- [About this task]
Write out each line of the material below once more, exactly as it appears.

- [Material for the task]
-- ==== Sys2Proof/Machine/RouteEnd.lean ====
section
/-! DEFINITION. Routes of the Shears as other units see them: count and ABORT messages, the end of a route, and the start of the
next one (12, R655-R662, R665). -/

namespace Sys2Proof.Machine

/-- A change of a route. -/
def modRoute (c : Core) (id : Nat) (f : Route → Route) : Core :=
  { c with shr := { c.shr with routes := c.shr.routes.map (fun (r : Route) => if r.id = id then f r else r) } }

/-- A route that has not ended. -/
def findRoute (c : Core) (id : Nat) : Option Route := c.shr.routes.find? (fun (r : Route) => r.id == id)

/-- Partition of a route's accesses. -/
def routePart (c : Core) (r : Route) : Nat := (getCtx c r.ctx).part

/-- Payload of a count message (12, Table 12.9). -/
def countPay (r : Route) (abort : Bool) (capE : Nat) (rows headers : Nat) (digest at_ : Word) : List Word :=
  [w64 (r.seq * 2 ^ 48 + r.gen * 2 ^ 32 + b2n abort * 2 ^ 15 + capE), w64 (rows * 2 ^ 32 + headers * 2 ^ 16), digest, at_]

/-- CAP and E − 1 in their places of a count message's word 0. -/
def capE (cap e : Nat) : Nat := cap % 2 ^ 16 * 2 ^ 16 + e % 2 ^ 10

/-- A count message of a route (12, R657; 10, Table 10.2). -/
def countMsg (c : Core) (r : Route) (words : List Word) : Msg :=
  let g := (getGroup c r.group).cfg
  { rxq := rf g 0 12, tag := rf g 16 8 * 256 + r.seq % 256, words := words, srcDie := dieId c, srcKind := 1, srcId := r.inst
    ctx := r.ctx }

/-- An ABORT message to a peer whose link is UP.  CAP and E of a route whose descriptor was not read, and a Tally at landing
of a route that has not landed, are values that the manual leaves open (12, Table 12.11, R662). -/
def sendAbort (c : Core) (r : Route) (p : Peer) : Core :=
  if !linkUpTo c p.die then c
  else
    let k := if r.descW = [] then freeNat c else (capE r.cap (r.experts - 1), c)
    let t : Word × Core := match r.landed with | some w => (w, k.2) | none => freeWord k.2
    sendRemMsg t.2 .nobody p.die (countMsg c r (countPay r true (k.1 % 2 ^ 10 + k.1 / 2 ^ 16 % 2 ^ 16 * 2 ^ 16) 0 0 0 t.1))

/-- STATE of a route's plan written (12, Table 12.8, R660, Table 12.11). -/
def writePlanState (c : Core) (r : Route) (v : Nat) : Core :=
  match r.plan with
  | none => c
  | some a =>
    sendReq c
      { op := .write, port := .mp, addr := a + 8, part := routePart c r, len := 1, data := [w64 v], tag := .planState r.id }

/-- A route ends without agreement: ABORT messages to its peers, STATE 3 if the plan was written (12, Table 12.11). -/
def endRoute (c : Core) (r : Route) : Core :=
  let c := r.peers.foldl (fun c p => sendAbort c r p) c
  let c := writePlanState c r 3
  { c with shr := { c.shr with routes := c.shr.routes.filter (fun (x : Route) => x.id != r.id) } }

/-- The next queued route becomes COMPUTING when no route is: its descriptor is read.  A hold or quiescing starts none (12,
Table 12.11, R663, R665; 16, R801). -/
def routeKick (c : Core) : Core :=
  if c.shr.routes.any (fun (r : Route) => r.st == .computing) || !mayStart c then c
  else
    match c.shr.routes.find? (fun (r : Route) => r.st == .queued) with
    | none => c
    | some r =>
      let c := modRoute c r.id (fun r => { r with st := .computing })
      mpRead c r.desc (routePart c r) 256 (.routeIn r.id)

/-- A route dropped because its instance enters ABORTING or retires; one whose descriptor has not been read still takes its SEQ
when its turn comes (12, Table 12.11, R662). -/
def dropRoute (c : Core) (r : Route) : Core :=
  if r.bound then endRoute c r else modRoute c r.id (fun r => { r with dead := true })

/-- The routes of an instance dropped. -/
def dropRoutes (c : Core) (i : Nat) : Core :=
  let n := (getInst c i).serial
  let l := c.shr.routes.filter (fun (r : Route) => r.inst == i && r.serial == n && !r.dead)
  routeKick (l.foldl dropRoute c)

end Sys2Proof.Machine
end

- [Completed task]
-- ==== Sys2Proof/Machine/RouteEnd.lean ====
section
/-! DEFINITION. Routes of the Shears as other units see them: count and ABORT messages, the end of a route, and the start of the
next one (12, R655-R662, R665). -/

namespace Sys2Proof.Machine

/-- A change of a route. -/
def modRoute (c : Core) (id : Nat) (f : Route → Route) : Core :=
  { c with shr := { c.shr with routes := c.shr.routes.map (fun (r : Route) => if r.id = id then f r else r) } }

/-- A route that has not ended. -/
def findRoute (c : Core) (id : Nat) : Option Route := c.shr.routes.find? (fun (r : Route) => r.id == id)

/-- Partition of a route's accesses. -/
def routePart (c : Core) (r : Route) : Nat := (getCtx c r.ctx).part

/-- Payload of a count message (12, Table 12.9). -/
def countPay (r : Route) (abort : Bool) (capE : Nat) (rows headers : Nat) (digest at_ : Word) : List Word :=
  [w64 (r.seq * 2 ^ 48 + r.gen * 2 ^ 32 + b2n abort * 2 ^ 15 + capE), w64 (rows * 2 ^ 32 + headers * 2 ^ 16), digest, at_]

/-- CAP and E − 1 in their places of a count message's word 0. -/
def capE (cap e : Nat) : Nat := cap % 2 ^ 16 * 2 ^ 16 + e % 2 ^ 10

/-- A count message of a route (12, R657; 10, Table 10.2). -/
def countMsg (c : Core) (r : Route) (words : List Word) : Msg :=
  let g := (getGroup c r.group).cfg
  { rxq := rf g 0 12, tag := rf g 16 8 * 256 + r.seq % 256, words := words, srcDie := dieId c, srcKind := 1, srcId := r.inst
    ctx := r.ctx }

/-- An ABORT message to a peer whose link is UP.  CAP and E of a route whose descriptor was not read, and a Tally at landing
of a route that has not landed, are values that the manual leaves open (12, Table 12.11, R662). -/
def sendAbort (c : Core) (r : Route) (p : Peer) : Core :=
  if !linkUpTo c p.die then c
  else
    let k := if r.descW = [] then freeNat c else (capE r.cap (r.experts - 1), c)
    let t : Word × Core := match r.landed with | some w => (w, k.2) | none => freeWord k.2
    sendRemMsg t.2 .nobody p.die (countMsg c r (countPay r true (k.1 % 2 ^ 10 + k.1 / 2 ^ 16 % 2 ^ 16 * 2 ^ 16) 0 0 0 t.1))

/-- STATE of a route's plan written (12, Table 12.8, R660, Table 12.11). -/
def writePlanState (c : Core) (r : Route) (v : Nat) : Core :=
  match r.plan with
  | none => c
  | some a =>
    sendReq c
      { op := .write, port := .mp, addr := a + 8, part := routePart c r, len := 1, data := [w64 v], tag := .planState r.id }

/-- A route ends without agreement: ABORT messages to its peers, STATE 3 if the plan was written (12, Table 12.11). -/
def endRoute (c : Core) (r : Route) : Core :=
  let c := r.peers.foldl (fun c p => sendAbort c r p) c
  let c := writePlanState c r 3
  { c with shr := { c.shr with routes := c.shr.routes.filter (fun (x : Route) => x.id != r.id) } }

/-- The next queued route becomes COMPUTING when no route is: its descriptor is read.  A hold or quiescing starts none (12,
Table 12.11, R663, R665; 16, R801). -/
def routeKick (c : Core) : Core :=
  if c.shr.routes.any (fun (r : Route) => r.st == .computing) || !mayStart c then c
  else
    match c.shr.routes.find? (fun (r : Route) => r.st == .queued) with
    | none => c
    | some r =>
      let c := modRoute c r.id (fun r => { r with st := .computing })
      mpRead c r.desc (routePart c r) 256 (.routeIn r.id)

/-- A route dropped because its instance enters ABORTING or retires; one whose descriptor has not been read still takes its SEQ
when its turn comes (12, Table 12.11, R662). -/
def dropRoute (c : Core) (r : Route) : Core :=
  if r.bound then endRoute c r else modRoute c r.id (fun r => { r with dead := true })

/-- The routes of an instance dropped. -/
def dropRoutes (c : Core) (i : Nat) : Core :=
  let n := (getInst c i).serial
  let l := c.shr.routes.filter (fun (r : Route) => r.inst == i && r.serial == n && !r.dead)
  routeKick (l.foldl dropRoute c)

end Sys2Proof.Machine
end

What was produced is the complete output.